Deutsche Welle, 1 Feb 2015
The new
legislation, which Bachelet sent to the Chilean Congress on Saturday, would
allow a termination of pregnancy in three types of cases: deadly birth defects,
danger to the mother's life, or pregnancy which is a product of rape.
President
Bachelet, who is a qualified pediatrician, said it was time to change the
strict anti-abortion laws:
"Facts
have shown that the absolute prohibition and criminalization of abortion has
not stopped the practice," the president said, adding that illegal
terminations of pregnancy in Chile "often take place in conditions that
pose great risks to the life and health of women."
There is no
precise data on how many illegal abortions are carried out in Chile, but the
estimates vary from 15,000 to 160,000 per year.

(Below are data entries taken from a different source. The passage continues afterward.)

-- ==== Sys2Proof/Laws/Memory.lean ====
section
/-!
SUPPORT. The laws of the byte-addressed spaces: read after write, what a write leaves alone, and that
every memory operation keeps the canonical form.
-/

namespace Sys2Proof.Machine

/-! ## Cell lists -/

@[simp] theorem cellLookup_insert_same (cells : List Host.Cell) (i : Nat) (b : Byte) :
    cellLookup (cellInsert cells i b) i = some b := by
  induction cells with
  | nil => simp [cellInsert, cellLookup]
  | cons c rest ih =>
    obtain ⟨j, v⟩ := c
    simp only [cellInsert]
    split
    · simp [cellLookup]
    · split
      · simp [cellLookup]
      · have : j ≠ i := by omega
        simp [cellLookup, this, ih]

theorem cellLookup_insert_other (cells : List Host.Cell) {i k : Nat} (b : Byte) (h : k ≠ i) :
    cellLookup (cellInsert cells i b) k = cellLookup cells k := by
  induction cells with
  | nil => simp [cellInsert, cellLookup, h.symm]
  | cons c rest ih =>
    obtain ⟨j, v⟩ := c
    simp only [cellInsert]
    split
    · simp [cellLookup, h.symm]
    · split
      · rename_i hij
        subst hij
        simp [cellLookup, h.symm]
      · simp only [cellLookup, ih]

theorem mem_cellInsert {cells : List Host.Cell} {i : Nat} {b : Byte} {c : Host.Cell}
    (h : c ∈ cellInsert cells i b) : c = (i, b) ∨ c ∈ cells := by
  induction cells with
  | nil => simpa [cellInsert] using h
  | cons d rest ih =>
    obtain ⟨j, v⟩ := d
    simp only [cellInsert] at h
    split at h
    · simpa using h
    · split at h
      · rcases List.mem_cons.mp h with h | h
        · exact .inl h
        · exact .inr (List.mem_cons_of_mem _ h)
      · rcases List.mem_cons.mp h with h | h
        · exact .inr (by simp [h])
        · exact (ih h).imp_right (List.mem_cons_of_mem _)

theorem pairwise_cellInsert {cells : List Host.Cell} (i : Nat) (b : Byte)
    (h : cells.Pairwise fun a c => a.1 < c.1) :
    (cellInsert cells i b).Pairwise fun a c => a.1 < c.1 := by
  induction cells with
  | nil => simp [cellInsert]
  | cons d rest ih =>
    obtain ⟨j, v⟩ := d
    obtain ⟨hj, hrest⟩ := List.pairwise_cons.mp h
    simp only [cellInsert]
    split
    · rename_i hij
      refine List.pairwise_cons.mpr ⟨fun c hc => ?_, h⟩
      rcases List.mem_cons.mp hc with rfl | hc
      · exact hij
      · exact Nat.lt_trans hij (hj c hc)
    · split
      · rename_i hij
        subst hij
        exact List.pairwise_cons.mpr ⟨hj, hrest⟩
      · refine List.pairwise_cons.mpr ⟨fun c hc => ?_, ih hrest⟩
        rcases mem_cellInsert hc with rfl | hc
        · simp only; omega
        · exact hj c hc

theorem cellLookup_filter_below (cells : List Host.Cell) {i k : Nat} (h : i < k) :
    cellLookup (cells.filter fun c => c.1 < k) i = cellLookup cells i := by
  induction cells with
  | nil => rfl
  | cons d rest ih =>
    obtain ⟨j, v⟩ := d
    by_cases hj : j < k
    · simp [hj, cellLookup, ih]
    · have : j ≠ i := by omega
      simp [hj, cellLookup, this, ih]

theorem cellLookup_filter_above (cells : List Host.Cell) {i k : Nat} (h : k ≤ i) :
    cellLookup (cells.filter fun c => c.1 < k) i = none := by
  induction cells with
  | nil => rfl
  | cons d rest ih =>
    obtain ⟨j, v⟩ := d
    by_cases hj : j < k
    · have : j ≠ i := by omega
      simp [hj, cellLookup, this, ih]
    · simp [hj, ih]

/-! ## Spaces -/

variable (mem : Memory) (space : Space)

@[simp] theorem Memory.write_epoch (i : Nat) (b : Byte) : (mem.write i b).epoch = mem.epoch := rfl

@[simp] theorem Memory.find?_write_same (i : Nat) (b : Byte) : (mem.write i b).find? i = some b :=
  cellLookup_insert_same _ _ _

theorem Memory.find?_write_other {i k : Nat} (b : Byte) (h : k ≠ i) :
    (mem.write i b).find? k = mem.find? k := cellLookup_insert_other _ _ h

@[simp] theorem Memory.read_write_same (i : Nat) (b : Byte) : (mem.write i b).read space i = b := by
  simp [Memory.read]

theorem Memory.read_write_other {i k : Nat} (b : Byte) (h : k ≠ i) :
    (mem.write i b).read space k = mem.read space k := by
  simp [Memory.read, Memory.find?_write_other mem b h, unlisted]

theorem Memory.read_of_find? {mem : Memory} {i : Nat} {b : Byte} (h : mem.find? i = some b) :
    mem.read space i = b := by
  simp [Memory.read, h]

@[simp] theorem Memory.find?_forget (e i : Nat) : (mem.forget e).find? i = none := rfl

theorem Memory.find?_keepBelow {i k : Nat} (e : Nat) (h : i < k) :
    (mem.keepBelow k e).find? i = mem.find? i := cellLookup_filter_below _ h

theorem Memory.find?_keepBelow_above {i k : Nat} (e : Nat) (h : k ≤ i) :
    (mem.keepBelow k e).find? i = none := cellLookup_filter_above _ h

theorem Memory.find?_isSome_write {i k : Nat} (b : Byte) (h : (mem.find? k).isSome) :
    ((mem.write i b).find? k).isSome := by
  by_cases hk : k = i
  · simp [hk]
  · rwa [Memory.find?_write_other mem b hk]

/-! ## The canonical form is kept by every memory operation -/

theorem Memory.Wf.write {mem : Memory} (h : mem.Wf) (i : Nat) (b : Byte) : (mem.write i b).Wf :=
  pairwise_cellInsert i b h

theorem Memory.Wf.forget (mem : Memory) (e : Nat) : (mem.forget e).Wf := List.Pairwise.nil

theorem Memory.Wf.keepBelow {mem : Memory} (h : mem.Wf) (k e : Nat) : (mem.keepBelow k e).Wf :=
  List.Pairwise.filter _ h

theorem Memory.Wf.loadInput {bytes : List Byte} {mem : Memory} (h : mem.Wf) (i : Nat) :
    (Sys2Proof.Machine.loadInput mem i bytes).Wf := by
  induction bytes generalizing mem i with
  | nil => exact h
  | cons b rest ih => exact ih (h.write i b) (i + 1)

theorem Memory.WfBelow.write {mem : Memory} {size i : Nat} (h : mem.WfBelow size) (hi : i < size)
    (b : Byte) : (mem.write i b).WfBelow size := by
  refine ⟨h.1.write i b, fun c hc => ?_⟩
  rcases mem_cellInsert hc with rfl | hc
  · exact hi
  · exact h.2 c hc

theorem Memory.WfBelow.forget (mem : Memory) (size e : Nat) : (mem.forget e).WfBelow size :=
  ⟨Memory.Wf.forget mem e, fun c hc => by simp [Memory.forget] at hc⟩

theorem Memory.WfBelow.keepBelow {mem : Memory} {size : Nat} (h : mem.WfBelow size) (k e : Nat) :
    (mem.keepBelow k e).WfBelow size :=
  ⟨h.1.keepBelow k e, fun c hc => h.2 c (List.mem_filter.mp hc).1⟩

theorem reset_memory_wf :
    State.reset.inBuf.Wf ∧ State.reset.outBuf.Wf ∧ State.reset.hist.Wf := by
  decide

/-! ## Reading after writing, in equal memories -/

/-- Two canonical spaces with the same epoch and the same known bytes are the same data. -/
theorem cells_ext {a b : List Host.Cell} (ha : a.Pairwise fun x y => x.1 < y.1)
    (hb : b.Pairwise fun x y => x.1 < y.1) (h : ∀ i, cellLookup a i = cellLookup b i) : a = b := by
  induction a generalizing b with
  | nil =>
    cases b with
    | nil => rfl
    | cons d rest => have := h d.1; simp [cellLookup] at this
  | cons c as ih =>
    have none_below : ∀ (l : List Host.Cell) (k : Nat), (∀ x ∈ l, k < x.1) →
        cellLookup l k = none := by
      intro l k hl
      induction l with
      | nil => rfl
      | cons d rest ih =>
        have hd := hl d (by simp)
        have hne : d.1 ≠ k := by omega
        simp [cellLookup, hne, ih fun x hx => hl x (by simp [hx])]
    cases b with
    | nil => have := h c.1; simp [cellLookup] at this
    | cons d bs =>
      obtain ⟨hc, has⟩ := List.pairwise_cons.mp ha
      obtain ⟨hd, hbs⟩ := List.pairwise_cons.mp hb
      obtain ⟨i, u⟩ := c
      obtain ⟨j, v⟩ := d
      simp only at hc hd
      have hij : i = j := by
        rcases Nat.lt_trichotomy i j with hlt | heq | hgt
        · have h1 := h i
          rw [none_below ((j, v) :: bs) i (by
            intro x hx
            rcases List.mem_cons.mp hx with rfl | hx
            · exact hlt
            · exact Nat.lt_trans hlt (hd x hx))] at h1
          simp [cellLookup] at h1
        · exact heq
        · have h1 := h j
          rw [none_below ((i, u) :: as) j (by
            intro x hx
            rcases List.mem_cons.mp hx with rfl | hx
            · exact hgt
            · exact Nat.lt_trans hgt (hc x hx))] at h1
          simp [cellLookup] at h1
      subst hij
      have huv : u = v := by simpa [cellLookup] using h i
      subst huv
      have : as = bs := ih has hbs fun k => by
        by_cases hk : i = k
        · subst hk; rw [none_below as i hc, none_below bs i hd]
        · simpa [cellLookup, hk] using h k
      rw [this]

end Sys2Proof.Machine
end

In each of those instances,
women having an abortion face the risk of spending five years in prison.
A number of
opposition MPs and even some members of the president's New Majority bloc
already announced they would fight against the decriminalization.
"It
astounds me that today we're putting the right to liberty before the right to
life," said Senator Jacqueline van Rysselberghe of the right-wing UDI
party.
The
absolute ban of abortion is enforced according to a law adopted in the closing
days of Augusto Pinochet's dictatorship in 1989, and several attempts to change the regulations have already been blocked in Congress.
'A step in
the right direction'
Although
the anti-abortion lobby and the Catholic church are still powerful factors in
the socially conservative South American country, current polls show that some
70 percent of Chileans support Bachelet's bill.
"This
is a step in the right direction. But the law also has to assure that women,
regardless of their economic situation, can access abortion services,"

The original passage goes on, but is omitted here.